**Saved entries:**
::::::::::
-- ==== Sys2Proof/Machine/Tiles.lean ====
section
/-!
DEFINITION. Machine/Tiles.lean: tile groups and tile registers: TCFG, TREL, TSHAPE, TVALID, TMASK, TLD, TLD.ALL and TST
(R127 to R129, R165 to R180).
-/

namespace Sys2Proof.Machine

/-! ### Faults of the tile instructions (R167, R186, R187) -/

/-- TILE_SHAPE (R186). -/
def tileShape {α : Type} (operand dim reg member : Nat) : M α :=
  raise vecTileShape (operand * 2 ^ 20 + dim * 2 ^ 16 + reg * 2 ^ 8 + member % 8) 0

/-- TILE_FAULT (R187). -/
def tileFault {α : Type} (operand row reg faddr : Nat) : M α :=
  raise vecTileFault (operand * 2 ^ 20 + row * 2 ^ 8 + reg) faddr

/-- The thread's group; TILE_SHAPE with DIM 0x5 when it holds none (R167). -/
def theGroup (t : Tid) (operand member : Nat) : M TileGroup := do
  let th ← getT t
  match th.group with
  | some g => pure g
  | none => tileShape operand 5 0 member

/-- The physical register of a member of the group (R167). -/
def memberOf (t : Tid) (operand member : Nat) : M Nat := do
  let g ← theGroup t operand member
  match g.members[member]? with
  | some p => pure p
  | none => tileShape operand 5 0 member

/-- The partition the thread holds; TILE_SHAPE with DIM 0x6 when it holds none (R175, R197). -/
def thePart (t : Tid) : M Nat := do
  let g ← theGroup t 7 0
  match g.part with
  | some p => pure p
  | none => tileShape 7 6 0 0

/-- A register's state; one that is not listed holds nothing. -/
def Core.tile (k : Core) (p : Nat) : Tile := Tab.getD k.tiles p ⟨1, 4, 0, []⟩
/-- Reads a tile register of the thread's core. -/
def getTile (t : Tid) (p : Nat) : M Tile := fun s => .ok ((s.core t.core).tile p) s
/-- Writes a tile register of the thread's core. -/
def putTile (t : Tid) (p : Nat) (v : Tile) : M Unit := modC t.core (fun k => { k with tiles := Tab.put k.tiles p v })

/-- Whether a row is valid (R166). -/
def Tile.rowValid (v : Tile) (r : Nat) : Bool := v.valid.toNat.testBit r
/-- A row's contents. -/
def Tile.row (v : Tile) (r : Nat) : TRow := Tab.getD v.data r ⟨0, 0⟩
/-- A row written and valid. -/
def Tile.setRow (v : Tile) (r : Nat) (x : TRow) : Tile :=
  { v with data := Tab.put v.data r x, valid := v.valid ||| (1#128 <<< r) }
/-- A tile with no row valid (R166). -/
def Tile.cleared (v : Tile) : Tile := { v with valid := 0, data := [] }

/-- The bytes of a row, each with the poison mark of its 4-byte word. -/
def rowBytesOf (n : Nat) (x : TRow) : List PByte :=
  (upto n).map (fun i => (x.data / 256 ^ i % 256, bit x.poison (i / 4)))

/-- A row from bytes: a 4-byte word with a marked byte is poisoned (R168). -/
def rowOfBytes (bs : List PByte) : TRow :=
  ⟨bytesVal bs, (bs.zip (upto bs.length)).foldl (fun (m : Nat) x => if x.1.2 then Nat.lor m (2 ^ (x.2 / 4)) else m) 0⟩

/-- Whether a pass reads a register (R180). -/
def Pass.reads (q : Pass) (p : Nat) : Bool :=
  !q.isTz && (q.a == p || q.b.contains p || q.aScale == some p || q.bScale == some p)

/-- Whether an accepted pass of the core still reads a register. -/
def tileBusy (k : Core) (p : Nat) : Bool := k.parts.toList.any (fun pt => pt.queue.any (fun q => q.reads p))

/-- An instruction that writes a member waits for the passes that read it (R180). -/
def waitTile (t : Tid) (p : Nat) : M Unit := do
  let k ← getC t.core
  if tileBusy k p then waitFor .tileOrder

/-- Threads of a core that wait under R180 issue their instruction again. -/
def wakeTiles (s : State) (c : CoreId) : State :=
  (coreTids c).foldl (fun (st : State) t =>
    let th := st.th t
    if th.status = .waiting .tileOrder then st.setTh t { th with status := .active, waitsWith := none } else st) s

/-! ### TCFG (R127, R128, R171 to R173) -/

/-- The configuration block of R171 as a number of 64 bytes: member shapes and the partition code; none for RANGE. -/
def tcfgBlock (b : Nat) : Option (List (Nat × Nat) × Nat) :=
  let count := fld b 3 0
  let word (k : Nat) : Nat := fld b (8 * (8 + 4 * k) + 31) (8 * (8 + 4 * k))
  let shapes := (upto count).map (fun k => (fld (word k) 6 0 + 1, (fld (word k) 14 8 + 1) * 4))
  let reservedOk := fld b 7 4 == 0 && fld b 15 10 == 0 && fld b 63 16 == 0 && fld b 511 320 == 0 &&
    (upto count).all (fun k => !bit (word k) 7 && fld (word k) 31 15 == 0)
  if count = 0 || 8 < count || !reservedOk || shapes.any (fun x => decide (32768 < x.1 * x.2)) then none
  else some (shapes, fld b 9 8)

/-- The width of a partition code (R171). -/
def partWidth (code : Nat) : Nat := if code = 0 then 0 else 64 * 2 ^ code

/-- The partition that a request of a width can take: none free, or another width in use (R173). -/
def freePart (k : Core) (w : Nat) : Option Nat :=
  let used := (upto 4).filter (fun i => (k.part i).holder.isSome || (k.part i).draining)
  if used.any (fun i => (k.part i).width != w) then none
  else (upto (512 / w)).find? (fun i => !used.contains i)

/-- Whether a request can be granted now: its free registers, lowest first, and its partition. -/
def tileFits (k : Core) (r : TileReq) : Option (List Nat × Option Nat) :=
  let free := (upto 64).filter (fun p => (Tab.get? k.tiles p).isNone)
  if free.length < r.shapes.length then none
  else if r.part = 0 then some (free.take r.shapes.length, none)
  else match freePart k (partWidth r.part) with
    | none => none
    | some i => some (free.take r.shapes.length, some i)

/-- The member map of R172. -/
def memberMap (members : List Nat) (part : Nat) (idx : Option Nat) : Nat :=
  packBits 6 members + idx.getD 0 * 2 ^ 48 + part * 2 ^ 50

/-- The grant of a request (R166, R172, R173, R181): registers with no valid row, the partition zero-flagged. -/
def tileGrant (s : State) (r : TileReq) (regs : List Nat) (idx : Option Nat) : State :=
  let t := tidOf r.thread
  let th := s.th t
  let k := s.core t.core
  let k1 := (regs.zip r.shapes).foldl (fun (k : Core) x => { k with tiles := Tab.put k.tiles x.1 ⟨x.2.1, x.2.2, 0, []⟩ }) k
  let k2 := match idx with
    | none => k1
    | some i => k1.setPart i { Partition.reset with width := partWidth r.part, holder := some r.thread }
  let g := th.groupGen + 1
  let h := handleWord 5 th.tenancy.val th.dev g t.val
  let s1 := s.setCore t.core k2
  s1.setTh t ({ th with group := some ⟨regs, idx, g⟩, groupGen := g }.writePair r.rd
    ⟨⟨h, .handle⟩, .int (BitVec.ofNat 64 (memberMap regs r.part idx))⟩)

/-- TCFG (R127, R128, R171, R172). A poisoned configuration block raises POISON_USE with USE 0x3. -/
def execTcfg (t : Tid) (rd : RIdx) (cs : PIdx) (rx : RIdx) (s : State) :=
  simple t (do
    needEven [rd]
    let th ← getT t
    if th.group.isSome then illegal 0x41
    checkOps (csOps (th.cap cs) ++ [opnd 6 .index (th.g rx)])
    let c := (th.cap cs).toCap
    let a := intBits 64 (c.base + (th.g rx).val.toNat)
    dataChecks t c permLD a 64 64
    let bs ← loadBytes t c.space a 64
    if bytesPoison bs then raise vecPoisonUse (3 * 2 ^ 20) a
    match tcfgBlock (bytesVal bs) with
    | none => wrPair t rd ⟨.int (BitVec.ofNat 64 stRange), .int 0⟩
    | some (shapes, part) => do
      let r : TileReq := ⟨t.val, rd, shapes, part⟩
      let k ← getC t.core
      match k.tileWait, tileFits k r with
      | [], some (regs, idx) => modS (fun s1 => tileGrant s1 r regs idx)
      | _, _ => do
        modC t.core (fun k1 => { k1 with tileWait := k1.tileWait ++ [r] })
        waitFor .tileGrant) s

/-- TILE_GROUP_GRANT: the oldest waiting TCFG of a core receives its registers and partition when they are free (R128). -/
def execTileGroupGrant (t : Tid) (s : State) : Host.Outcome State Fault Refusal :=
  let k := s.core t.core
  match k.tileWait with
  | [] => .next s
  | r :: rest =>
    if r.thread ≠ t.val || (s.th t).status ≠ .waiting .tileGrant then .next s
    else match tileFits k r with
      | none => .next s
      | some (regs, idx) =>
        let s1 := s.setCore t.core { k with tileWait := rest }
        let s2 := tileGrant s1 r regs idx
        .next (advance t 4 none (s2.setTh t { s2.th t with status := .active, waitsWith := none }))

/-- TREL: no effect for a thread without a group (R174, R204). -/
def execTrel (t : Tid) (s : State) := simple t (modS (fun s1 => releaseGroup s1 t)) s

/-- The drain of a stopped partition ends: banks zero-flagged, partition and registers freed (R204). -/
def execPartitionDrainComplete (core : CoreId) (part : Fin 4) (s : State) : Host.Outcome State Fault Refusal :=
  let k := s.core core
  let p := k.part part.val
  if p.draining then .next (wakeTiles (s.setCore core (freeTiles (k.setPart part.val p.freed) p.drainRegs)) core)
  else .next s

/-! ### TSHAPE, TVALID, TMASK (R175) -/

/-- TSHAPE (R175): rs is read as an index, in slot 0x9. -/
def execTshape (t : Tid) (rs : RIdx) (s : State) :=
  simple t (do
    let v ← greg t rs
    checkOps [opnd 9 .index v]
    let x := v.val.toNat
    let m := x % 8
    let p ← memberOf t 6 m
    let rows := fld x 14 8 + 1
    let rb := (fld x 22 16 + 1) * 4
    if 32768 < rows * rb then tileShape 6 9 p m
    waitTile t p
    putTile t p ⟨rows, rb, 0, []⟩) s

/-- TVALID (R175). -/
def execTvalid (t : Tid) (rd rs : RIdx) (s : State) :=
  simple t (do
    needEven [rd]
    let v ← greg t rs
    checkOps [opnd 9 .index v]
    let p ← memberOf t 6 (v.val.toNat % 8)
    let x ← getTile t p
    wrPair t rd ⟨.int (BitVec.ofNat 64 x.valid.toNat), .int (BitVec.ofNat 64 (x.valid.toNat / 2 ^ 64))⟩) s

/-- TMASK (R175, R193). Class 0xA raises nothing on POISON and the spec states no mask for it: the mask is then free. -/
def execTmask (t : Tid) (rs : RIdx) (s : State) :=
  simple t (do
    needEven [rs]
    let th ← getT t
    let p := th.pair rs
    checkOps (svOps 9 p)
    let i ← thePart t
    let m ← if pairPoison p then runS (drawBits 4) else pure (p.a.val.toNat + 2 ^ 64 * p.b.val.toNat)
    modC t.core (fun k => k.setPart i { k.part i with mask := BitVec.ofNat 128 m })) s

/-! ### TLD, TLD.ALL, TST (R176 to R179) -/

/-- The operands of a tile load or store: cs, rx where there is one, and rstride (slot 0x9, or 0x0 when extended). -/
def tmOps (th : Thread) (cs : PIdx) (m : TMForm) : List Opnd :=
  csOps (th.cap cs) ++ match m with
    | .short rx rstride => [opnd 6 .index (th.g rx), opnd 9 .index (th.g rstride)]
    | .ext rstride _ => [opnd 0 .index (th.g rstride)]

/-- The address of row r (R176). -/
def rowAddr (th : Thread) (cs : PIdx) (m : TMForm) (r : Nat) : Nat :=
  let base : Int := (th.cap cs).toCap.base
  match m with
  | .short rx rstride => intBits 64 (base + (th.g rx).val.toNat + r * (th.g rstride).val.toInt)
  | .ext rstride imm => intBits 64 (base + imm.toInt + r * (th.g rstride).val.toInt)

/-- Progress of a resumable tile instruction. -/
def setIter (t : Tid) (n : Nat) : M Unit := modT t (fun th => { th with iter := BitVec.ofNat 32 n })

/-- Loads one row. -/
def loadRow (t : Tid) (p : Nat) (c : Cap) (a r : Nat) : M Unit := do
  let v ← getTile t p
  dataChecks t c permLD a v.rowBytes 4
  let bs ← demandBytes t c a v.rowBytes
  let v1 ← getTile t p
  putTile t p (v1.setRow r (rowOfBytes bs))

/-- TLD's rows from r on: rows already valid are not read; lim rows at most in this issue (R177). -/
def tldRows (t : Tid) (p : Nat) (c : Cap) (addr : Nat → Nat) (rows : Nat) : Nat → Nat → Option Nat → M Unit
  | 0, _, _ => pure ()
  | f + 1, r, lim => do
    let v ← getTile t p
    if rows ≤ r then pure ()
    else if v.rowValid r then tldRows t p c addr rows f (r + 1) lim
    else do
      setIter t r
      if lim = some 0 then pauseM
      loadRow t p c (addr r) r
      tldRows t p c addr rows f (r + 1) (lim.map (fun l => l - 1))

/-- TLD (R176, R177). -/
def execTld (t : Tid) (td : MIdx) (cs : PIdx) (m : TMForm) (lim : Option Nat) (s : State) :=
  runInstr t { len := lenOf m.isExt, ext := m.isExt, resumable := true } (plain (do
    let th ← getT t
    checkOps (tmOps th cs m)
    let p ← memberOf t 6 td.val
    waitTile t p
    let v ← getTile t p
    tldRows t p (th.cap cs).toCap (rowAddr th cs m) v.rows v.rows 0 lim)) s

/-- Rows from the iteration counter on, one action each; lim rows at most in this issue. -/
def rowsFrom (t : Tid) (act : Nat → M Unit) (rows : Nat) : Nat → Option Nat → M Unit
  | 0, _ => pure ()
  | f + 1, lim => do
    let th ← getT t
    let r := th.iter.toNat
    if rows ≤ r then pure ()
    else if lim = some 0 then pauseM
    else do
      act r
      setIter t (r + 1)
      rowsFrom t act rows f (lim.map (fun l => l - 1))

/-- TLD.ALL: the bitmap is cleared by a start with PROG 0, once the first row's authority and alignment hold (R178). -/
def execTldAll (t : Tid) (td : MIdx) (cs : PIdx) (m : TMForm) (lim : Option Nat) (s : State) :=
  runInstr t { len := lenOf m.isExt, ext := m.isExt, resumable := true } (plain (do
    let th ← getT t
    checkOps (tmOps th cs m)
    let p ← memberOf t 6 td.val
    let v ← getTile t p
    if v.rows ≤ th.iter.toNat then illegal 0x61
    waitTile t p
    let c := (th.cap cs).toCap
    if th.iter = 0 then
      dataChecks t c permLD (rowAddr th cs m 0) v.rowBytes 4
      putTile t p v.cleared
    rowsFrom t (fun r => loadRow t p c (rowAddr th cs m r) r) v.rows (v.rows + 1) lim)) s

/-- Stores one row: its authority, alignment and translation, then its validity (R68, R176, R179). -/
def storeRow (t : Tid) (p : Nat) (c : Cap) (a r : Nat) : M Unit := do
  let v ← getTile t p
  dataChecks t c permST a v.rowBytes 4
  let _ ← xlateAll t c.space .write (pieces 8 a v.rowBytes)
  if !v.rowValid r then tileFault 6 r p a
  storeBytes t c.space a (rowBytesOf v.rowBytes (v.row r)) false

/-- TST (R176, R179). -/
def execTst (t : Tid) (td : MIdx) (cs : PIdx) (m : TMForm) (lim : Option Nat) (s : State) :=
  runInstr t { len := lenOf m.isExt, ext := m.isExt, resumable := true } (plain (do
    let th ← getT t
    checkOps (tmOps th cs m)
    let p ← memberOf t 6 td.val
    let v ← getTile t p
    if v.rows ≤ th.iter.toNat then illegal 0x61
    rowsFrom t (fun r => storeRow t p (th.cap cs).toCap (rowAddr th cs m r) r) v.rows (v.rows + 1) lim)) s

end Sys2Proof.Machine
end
::::::::::
**Requirement:** Your answer should be exactly the lines of the data above, from the first through the line containing "(operand row reg".

**Result for this exercise:**
-- ==== Sys2Proof/Machine/Tiles.lean ====
section
/-!
DEFINITION. Machine/Tiles.lean: tile groups and tile registers: TCFG, TREL, TSHAPE, TVALID, TMASK, TLD, TLD.ALL and TST
(R127 to R129, R165 to R180).
-/

namespace Sys2Proof.Machine

/-! ### Faults of the tile instructions (R167, R186, R187) -/

/-- TILE_SHAPE (R186). -/
def tileShape {α : Type} (operand dim reg member : Nat) : M α :=
  raise vecTileShape (operand * 2 ^ 20 + dim * 2 ^ 16 + reg * 2 ^ 8 + member % 8) 0

/-- TILE_FAULT (R187). -/
def tileFault {α : Type} (operand row reg faddr : Nat) : M α :=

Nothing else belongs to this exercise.